Why we owe the word ‘vaccine’ to cows
The word vaccine comes from “Variolae vaccinae ” which is Latin for ‘smallpox of the cow’. This is because the first vaccine was made with cowpox.
Before vaccines people used to deliberately scratch part of their body and place infected smallpox it tissue on it to give themselves smallpox. They would still get smallpox and risk death, but at least this way it was more controlled and they could decide which part of the body would be left scarred.
In the 1760s Doctor Edward Jenner noticed that milkmaids who had caught cowpox never got smallpox. As an experiment, he took the pus from the hand of a milkmaid who had cowpox and scratched it into the skin of a young boy. The boy became immune to smallpox and vaccination was invented. Since then the technique has been honed and thanks to vaccines, smallpox was finally eradicated in 1979. Vaccines prevent more than 2.5 million deaths each year.
How do vaccines work?
By injecting a similar but less harmful version of the disease that you wish to prevent (e.g. cowpox instead of smallpox). The body’s antibodies or ‘immune system’ learn to fight this kind of disease and so the vaccinated person becomes immune to the disease.
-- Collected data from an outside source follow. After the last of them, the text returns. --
-- ==== Sys2Proof/Machine/Views.lean ====
section
/-! DEFINITION. What the spec reads off a run: the bus and transaction traces (10_state R57, 43_i2c R234),
the LCD's bytes (44_nybble R276), the source's transaction and display states (43_i2c R221, 45_display
R314), and the bus writes or the bus trace of a run merged with its DELAYs (60_exceptions R365); and the
sends of a list of micro-operations. None of it is state. -/

namespace Sys2Proof.Machine

/-- The `Bus*` events (R57). -/
def Event.isBus : Event → Bool
  | .busStart | .busAddr _ _ | .busData _ _ | .busStop => true
  | .rd _ _ | .wr _ _ | .str _ _ | .underflow | .fault _ => false

/-- The bus trace of a history (R57). -/
def busTrace (h : List Event) : List Event := h.filter Event.isBus

/-- The complete transactions of a bus trace: four adjacent events, valued `(x >> 1, b)` (R234). -/
def transactions : List Event → List (BitVec 7 × Byte)
  | .busStart :: .busAddr x .ack :: .busData b .ack :: .busStop :: rest =>
    (x.extractLsb' 1 7, b) :: transactions rest
  | _ :: rest => transactions rest
  | [] => []

/-- The transaction trace of a history (R57, R234). -/
def transactionTrace (h : List Event) : List (BitVec 7 × Byte) := transactions (busTrace h)

/-- A byte the LCD has received, with its RS (R276). -/
structure LcdByte where
  byte : Byte
  rs : BitVec 1
  deriving DecidableEq, Repr, Inhabited

/-- `pairs` of R276: high nybble first; an unpaired last nybble is pending. -/
def nybPairs : List LcdNyb → List LcdByte
  | h :: l :: rest => { byte := h.d ++ l.d, rs := h.rs } :: nybPairs rest
  | [_] => []
  | [] => []

/-- `lcd_bytes` (R276), meaningful for runs whose first four nybbles are LCDINIT's. -/
def lcdBytes (nybs : List LcdNyb) : List LcdByte := nybPairs (nybs.drop 4)

/-- The source's conceptual transaction states (R221). -/
inductive SourceState where
  | idle | startSent | addressSent | byteTransferring | stopped
  deriving DecidableEq, Repr, Inhabited

/-- The peripheral's phases in a source state: the third column of R221's table. `TX_READY` and `NACKED`
stand in no row; `DATA_DONE` and `IDLE` stand in two. -/
def SourceState.inPhase (st : SourceState) (s : State) : Bool :=
  match st with
  | .idle => s.i2cp.ph == .idle
  | .startSent => s.i2cp.ph == .startDone
  | .addressSent => s.i2cp.ph == .addrTx || s.i2cp.ph == .addrAcked
  | .byteTransferring => s.i2cp.ph == .dataLoaded || s.i2cp.ph == .dataTx || s.i2cp.ph == .dataDone
  | .stopped => (s.i2cp.ph == .dataDone && s.i2c.cr1.getLsbD 9) || s.i2cp.ph == .idle

/-- How many micro-operations of an I2CW are left, by the head of the queue; none outside an I2CW
(R220). -/
def i2cwLeft (c : Config) : List MicroOp → Option Nat
  | .ldt _ :: .stor a m :: _ =>
    if a = regAddr c .i2cCr1 then
      if m = mStart then some 12 else if m = mStop then some 2 else none
    else none
  | .stor a m :: _ =>
    if a = regAddr c .i2cCr1 then
      if m = mStart then some 11 else if m = mStop then some 1 else none
    else none
  | .poll a m :: _ =>
    if a = regAddr c .i2cSr1 then
      if m = mSb then some 10 else if m = mAddr then some 8
      else if m = mTxe then some 5 else if m = mBtf then some 3 else none
    else none
  | .wr a _ :: .poll _ m :: _ =>
    if a = regAddr c .i2cDr then
      if m = mAddr then some 9 else if m = mBtf then some 4 else none
    else none
  | .rd a :: _ =>
    if a = regAddr c .i2cSr1 then some 7 else if a = regAddr c .i2cSr2 then some 6 else none
  | _ => none

/-- A stop request has been written in this run: the peripheral holds it, or the stop is on the bus. -/
def stopRequested (s : State) : Bool :=
  (s.i2cp.ph == .dataDone && s.i2c.cr1.getLsbD 9) || s.hist.contains .busStop

/-- The source's state at a position inside an I2CW (R221, second column). The positions the table leaves
out keep the state before them: the SB poll, the TXE poll (phase `TX_READY`) and the SET of STOP, still to
run. Before its SET of START a transaction is Idle, but for the stop of the one before, still pending, which
is Stopped (log 23, DESIGN CHOICE). -/
def sourceStateWithin (left : Nat) (s : State) : SourceState :=
  if left ≥ 10 then
    if s.i2cp.ph == .dataDone && s.i2c.cr1.getLsbD 9 then .stopped else .idle
  else if left ≥ 8 then .startSent
  else if left ≥ 5 then .addressSent
  else .byteTransferring

/-- The source's transaction state by the sequencer's position (R221). Outside an I2CW it is Stopped once a
transaction's SET of STOP is done, and Idle before; none when a fault of the peripheral has emptied the queue
(log 23, DESIGN CHOICE). -/
def sourceState (s : State) : Option SourceState :=
  match s.status with
  | .faulted (.periphUnmodelled _ _) => none
  | .running | .idle | .faulted _ =>
    match i2cwLeft s.cfg s.mq with
    | some left => some (sourceStateWithin left s)
    | none => some (if stopRequested s then .stopped else .idle)

/-- The source's display states (R314). -/
inductive DisplayPhase where
  | unpowered | poweredWaking | fourBitModeEntered | configured | ready
  deriving DecidableEq, Repr, Inhabited

/-- The phase inside LCDINIT, by how many micro-operations of its expansion are left. -/
def displayPhaseWithin (c : Config) (left : Nat) : DisplayPhase :=
  if left = 0 then .ready
  else if left ≤ (configureOps c).length then .configured
  else if left ≤ (nybOps c (highNyb nyb4Bit) 0 ++ configureOps c).length then .fourBitModeEntered
  else if left < (lcdinitOps c).length then .poweredWaking
  else .unpowered

/-- The display phase, a function of the sequencer's position (R314). An illegal word is fetched only once
LCDINIT is done, so its fault leaves the phase Ready; none when a fault inside LCDINIT has emptied the queue
(log 23, DESIGN CHOICE). -/
def displayPhase (s : State) : Option DisplayPhase :=
  let fetched := s.cs.take s.cp
  if encode .lcdInit ∉ fetched then some .unpowered
  else if fetched.getLast? = some (encode .lcdInit) then
    match s.status with
    | .faulted (.illegalCommand _ _) => some .ready
    | .faulted _ => none
    | .running | .idle =>
      if s.mq = [.halt] then some .ready else some (displayPhaseWithin s.cfg s.mq.length)
  else some .ready

/-- A byte for the bus, or a delay: the entries of the lists below (R365, 95_test_vectors 2.8). -/
inductive Send where
  | byte (b : Byte)
  | delay (ms : Nat)
  deriving DecidableEq, Repr, Inhabited

/-- What a list of micro-operations is to send, in its own order, as 95_test_vectors 2.8 lists it: data
bytes, without the address bytes, and delays. A data byte is the `DR` write after the TXE poll (43_i2c
R220); a delay is what stands between the two `STK.CTRL` writes (41_timer R160). What a RUN has sent is
`State.writesAndDelays` and `State.busTraceAndDelays`. -/
def sends (c : Config) : List MicroOp → List Send
  | .poll _ m :: .wr a v :: rest =>
    if m = mTxe ∧ a = regAddr c .i2cDr then .byte (v.setWidth 8) :: sends c rest else sends c rest
  | .wr a v :: rest =>
    if a = regAddr c .stkCtrl ∧ v = 5 then
      match rest with
      | .tickwait n :: rest' => .delay n :: sends c rest'
      | rest' => .delay 0 :: sends c rest'
    else sends c rest
  | _ :: rest => sends c rest
  | [] => []

/-! ### A run's bus writes and bus trace, merged with its DELAYs (60_exceptions R365) -/

/-- The byte a `Wr` event to `I2C.DR` writes: an address byte or a data byte (43_i2c R226). -/
def Event.drByte (c : Config) : Event → Option Byte
  | .wr a v => if a = regAddr c .i2cDr then some (v.setWidth 8) else none
  | .rd _ _ | .str _ _ | .busStart | .busAddr _ _ | .busData _ _ | .busStop | .underflow | .fault _ => none

/-- The event is a DELAY's arm: its write of 5 to `STK.CTRL` (41_timer R160, R161). -/
def Event.armsDelay (c : Config) (e : Event) : Bool := e == .wr (regAddr c .stkCtrl) 0x0000_0005

/-- The event is a DELAY's last: its write of 0 to `STK.CTRL` (41_timer R160, R162). -/
def Event.endsDelay (c : Config) (e : Event) : Bool := e == .wr (regAddr c .stkCtrl) 0x0000_0000

/-- The event is a read of `STK.CTRL` with COUNTFLAG = 1: one iteration of a DELAY's wait (41_timer R163). -/
def Event.countsMs (c : Config) : Event → Bool
  | .rd a v => a == regAddr c .stkCtrl && v.getLsbD 16
  | .wr _ _ | .str _ _ | .busStart | .busAddr _ _ | .busData _ _ | .busStop | .underflow | .fault _ => false

/-- The `ms` of the DELAY whose arm stands right before these events: its successful reads, exactly `ms` when
it ends (41_timer R163), and `left` more where the events end before it does (log 33). -/
def delayCount (c : Config) (left : Nat) : List Event → Nat
  | [] => left
  | e :: rest =>
    if e.endsDelay c then 0 else (if e.countsMs c then 1 else 0) + delayCount c left rest

/-- The iterations a DELAY in progress still has to wait for (40_microops R139). -/
def waitLeft : List MicroOp → Nat
  | .tickwait k :: _ => k
  | _ => 0

/-- The `Wr` events to `I2C.DR` of a history, merged with its DELAYs (R365): "the exact ordered sequence of
simulated bus writes and delay calls". A DELAY stands where it is armed (log 33). -/
def writesAndDelays (c : Config) (left : Nat) : List Event → List Send
  | [] => []
  | e :: rest =>
    let later := writesAndDelays c left rest
    if e.armsDelay c then .delay (delayCount c left rest) :: later
    else match e.drByte c with
      | some b => .byte b :: later
      | none => later

/-- An entry of the bus trace merged with the DELAYs (R365). -/
inductive Observed where
  | bus (e : Event)
  | delay (ms : Nat)
  deriving DecidableEq, Repr, Inhabited

/-- The bus event of an entry. -/
def Observed.event? : Observed → Option Event
  | .bus e => some e
  | .delay _ => none

/-- The delay of an entry. -/
def Observed.delay? : Observed → Option Nat
  | .bus _ => none
  | .delay n => some n

/-- Whether a transaction's stop is still to come after this event, given whether it was before: it is from
an answered data byte on until `BusStop` (43_i2c R230, R231). -/
def Event.stopToCome (e : Event) (pending : Bool) : Bool :=
  match e with
  | .busData _ .ack => true
  | .busStop => false
  | .busData _ .nack | .busStart | .busAddr _ _ | .rd _ _ | .wr _ _ | .str _ _ | .underflow | .fault _ =>
    pending

/-- The bus events of a history, merged with its DELAYs in expansion order (R365). A transaction's
`BusStop` can come after the arm of the DELAY that follows it in the expansion: a DELAY armed while the stop is
to come is held and stands right after it (log 33, DEDUCED). -/
def busTraceAndDelays (c : Config) (left : Nat) (pending : Bool) (held : List Nat) :
    List Event → List Observed
  | [] => held.map .delay
  | e :: rest =>
    if e.armsDelay c then
      let n := delayCount c left rest
      if pending then busTraceAndDelays c left true (held ++ [n]) rest
      else .delay n :: busTraceAndDelays c left false held rest
    else if e.stopToCome pending then
      (if e.isBus then [.bus e] else []) ++ busTraceAndDelays c left true held rest
    else
      (if e.isBus then [.bus e] else []) ++ held.map .delay ++ busTraceAndDelays c left false [] rest

/-- A run's bus writes and DELAYs, read off the state it has reached (R365). -/
def State.writesAndDelays (s : State) : List Send :=
  Machine.writesAndDelays s.cfg (waitLeft s.mq) s.hist

/-- A run's bus trace and DELAYs, read off the state it has reached (R365). -/
def State.busTraceAndDelays (s : State) : List Observed :=
  Machine.busTraceAndDelays s.cfg (waitLeft s.mq) false [] s.hist

/-- The micro-operations that send bytes to one address and delay, in order (43_i2c R220, 41_timer R160). -/
def sendOps (c : Config) (a : BitVec 7) : List Send → List MicroOp
  | [] => []
  | .byte b :: l => i2cwOps c a b ++ sendOps c a l
  | .delay n :: l => delayOps c n ++ sendOps c a l

/-- The bus events of one complete transaction (43_i2c R234). -/
def transactionEvents (a : BitVec 7) (b : Byte) : List Event :=
  [.busStart, .busAddr (addrByte a) .ack, .busData b .ack, .busStop]

/-- The bytes of a list of sends. -/
def sendBytes (l : List Send) : List Byte :=
  l.filterMap fun x => match x with | .byte b => some b | .delay _ => none

/-- The delays of a list of sends. -/
def sendDelays (l : List Send) : List Nat :=
  l.filterMap fun x => match x with | .byte _ => none | .delay n => some n

end Sys2Proof.Machine
end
What’s the difference between vaccination and immunisation?
When someone is vaccinated they become immune to the disease; they are ‘immunised’. However you can also be immunised by having the actual disease and recovering from it (e.g. someone who’s had chickenpox in childhood is immunised against it for the rest of their life and doesn’t risk catching it in adulthood when it can make you sterile, (which is why parents organise chickenpox parties for their kids:)
Bonus fact:
According to H Rider Haggard, who was involved in agricultural reform throughout the British Empire, including South Africa, Zulus may have been practising vaccination for much longer than western civilisations.
In his book; King Solomon’s Mines (1885) the main character, Allan Quatermain, buys twenty Zulu Oxen for his adventure; Zulu oxen are the best because they are immunised against “lung sick” (pneumonia).
The Zulu oxen were immunised by making a slit in their tail and inserting a piece of infected lung from an ox that had died of “lung sick”. The ox would experience a mild form of the disease and its tail would drop off. It would be forever immunised against “lung sick”.